Proteomics as a discipline can be defined as the identification and quantification of the complete set of proteins in a cell or tissue at a particular state. Although a number of alternative proteomics strategies such as protein array based methods have been developed, mass spectrometry (MS)-based proteomics has become the method of choice for large-scale studies. The applications of MS-based proteomics approaches have proved to be successful in molecular and cellular biology research including post-translational modification (PTM) identification and protein-protein interactions (Aebersold & Mann 2003). With recent improvements in instrumentation and methodology, proteomics has undergone tremendous advances over the past few years, enabling many powerful applications such as functional analysis of complex organisms (Schrimpf et al. 2009), global analysis of PTM (Witze et al. 2007), large-scale reconstruction of protein interaction networks (Gstaiger & Aebersold 2009) and introduction of proteomics in clinical and translational research (Bousquet-Dubouch et al. 2011).
Tandem Mass Spectra Peptide Identifications Confident Peptide List Assembled Protein List Figure 1. The typical MS-based proteomics workflow.
The typical workflow for a bottom-up MS-based proteomics experiment is illustrated in Figure 1. The first step is to reduce the complexity of a biological sample by one or several separation techniques such as SDS-PAGE and two-dimensional (2D) gel electrophoresis. Large proteins are then digested to peptides using site-specific proteases.
Next, peptide mixtures are separated by liquid chromatography and ionized in a mass spectrometer. Precursor ions with particular mass-to-charge (m/z) values are selected and collided with nonreactive gas to generate fragment ions. The corresponding m/z values and peak intensities of fragment ions are recorded in tandem mass spectra, which are interpreted to peptides by computational tools. Finally, the identified peptides are assembled into a list of proteins that are most likely present in the sample.
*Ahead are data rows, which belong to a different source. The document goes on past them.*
-- ==== Sys2Proof/Word.lean ====
section
/-! DEFINITION. The word types of the BWCC: bytes, bus words, 256-bit registers, register numbers. -/

namespace Sys2Proof

/-- A byte of IBUF or OBUF (10_state.md R48, R49). -/
abbrev Byte := BitVec 8

/-- A bus word and a command word: BUS_W = 32 bits (00_scope.md R8, 30_encoding.md R90). -/
abbrev Word := BitVec 32

/-- A big-number register: W = 256 bits (00_scope.md R8, R10). -/
abbrev U256 := BitVec 256

/-- A register field of the command word: the number of one of V0..V15 (30_encoding.md R91, R92). -/
abbrev RegIdx := BitVec 4

/-- One 5-bit symbol of the Bech32 checksum register (42_codec.md R238). -/
abbrev Sym := BitVec 5

end Sys2Proof
end

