-- ==== Sys2Proof/WellFormed.lean ====
section
/-! DEFINITION. Well-formed commands: every pair field is even. -/

namespace Sys2Proof

/-- A field can name a point register pair exactly when it is even (10_state.md R22,
30_encoding.md R96). -/
def pairOk (r : RegIdx) : Bool := !r.getLsbD 0

/-- A command is well formed when each field its class reads as a pair is even
(30_encoding.md R93, R96). Every other field admits every value its type has. -/
def Instr.wf : Instr → Bool
  | .nop => true
  | .modadd _ _ _ _ => true
  | .modsub _ _ _ _ => true
  | .modmul _ _ _ _ => true
  | .modred _ _ _ => true
  | .modexp _ _ _ _ => true
  | .modinv _ _ _ => true
  | .modsqrt _ _ _ => true
  | .pdbl rd rs1 => pairOk rd && pairOk rs1
  | .padd rd rs1 rs2 => pairOk rd && pairOk rs1 && pairOk rs2
  | .pmul rd rs1 _ => pairOk rd && pairOk rs1
  | .pval rs1 => pairOk rs1
  | .pdecomp rd _ _ => pairOk rd
  | .ploadg rd => pairOk rd
  | .secpload => true
  | .sec1dec rd => pairOk rd
  | .sec1enc rs1 _ => pairOk rs1
  | .b58enc => true
  | .b58dec => true
  | .bech32enc => true
  | .bchmod _ => true

end Sys2Proof
end

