-- ==== Sys2Proof/Machine/Dispatch.lean ====
section
/-! DEFINITION. Exec: each command to its meaning (43_control.md R263, R274). -/

namespace Sys2Proof.Machine

/-- `Exec` of 43_control.md R263 and the completion with its result: the dispatch table R274. -/
def exec (i : Instr) (s : State) : Host.Outcome State Fault Refusal :=
  match i with
  | .nop => Sys2Proof.Machine.execNop s
  | .modadd rd rs1 rs2 rm => Sys2Proof.Machine.execModadd rd rs1 rs2 rm s
  | .modsub rd rs1 rs2 rm => Sys2Proof.Machine.execModsub rd rs1 rs2 rm s
  | .modmul rd rs1 rs2 rm => Sys2Proof.Machine.execModmul rd rs1 rs2 rm s
  | .modred rd rs1 rm => Sys2Proof.Machine.execModred rd rs1 rm s
  | .modexp rd rs1 rs2 rm => Sys2Proof.Machine.execModexp rd rs1 rs2 rm s
  | .modinv rd rs1 rm => Sys2Proof.Machine.execModinv rd rs1 rm s
  | .modsqrt rd rs1 rm => Sys2Proof.Machine.execModsqrt rd rs1 rm s
  | .pdbl rd rs1 => Sys2Proof.Machine.execPdbl rd rs1 s
  | .padd rd rs1 rs2 => Sys2Proof.Machine.execPadd rd rs1 rs2 s
  | .pmul rd rs1 rs2 => Sys2Proof.Machine.execPmul rd rs1 rs2 s
  | .pval rs1 => Sys2Proof.Machine.execPval rs1 s
  | .pdecomp rd rs1 isOdd => Sys2Proof.Machine.execPdecomp rd rs1 isOdd s
  | .ploadg rd => Sys2Proof.Machine.execPloadg rd s
  | .secpload => Sys2Proof.Machine.execSecpload s
  | .sec1dec rd => Sys2Proof.Machine.execSec1dec rd s
  | .sec1enc rs1 compressed => Sys2Proof.Machine.execSec1enc rs1 compressed s
  | .b58enc => Sys2Proof.Machine.execB58enc s
  | .b58dec => Sys2Proof.Machine.execB58dec s
  | .bech32enc => Sys2Proof.Machine.execBech32enc s
  | .bchmod rd => Sys2Proof.Machine.execBchmod rd s

end Sys2Proof.Machine
end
In proteomics studies, complex biological samples that contain a large number of proteins are often separated to simple mixtures prior to MS analysis. Various separation techniques can be used for this purpose. A widely used approach is to separate protein mixtures by SDS-PAGE, and then cut the gel to fractions for MS analysis. Samples of high complexity are now often fractionated by 2D-gel electrophoresis (Kenrick & Margolis 1970), which separates proteins based on their isoelectric points and molecular weights. Each spot in the gel may represent one or several purified proteins that can be further analyzed by MS. Recently a gel-based peptide-level isoelectric focusing approach (Hörth et al. 2006) has been shown to provide complementary coverage to the conventional gel-based fractionation method and yield higher identification rates (Hubner et al. 2008).
A gel-free approach known as shotgun proteomics directly analyzes large mixtures of peptides by coupling the electrospray ionization (ESI) of mass spectrometer in-line with a liquid chromatography (LC) system. Peptides are separated in the chromatography system to reduce the complexity. Two major types of LC systems are reverse phase high pressure liquid chromatography (RP-HPLC) that separates molecules by hydrophobicity and ion exchange chromatography that separates molecules by their charges. High complexity samples can be separated using the multidimensional protein identification technology (MudPIT) (Washburn et al. 2001), which consists of a two dimensional chromatography. The first dimension is usually a strong cation exchange (SCX) column with high loading capacity. Eluted samples are subsequently separated by a reverse phase chromatography.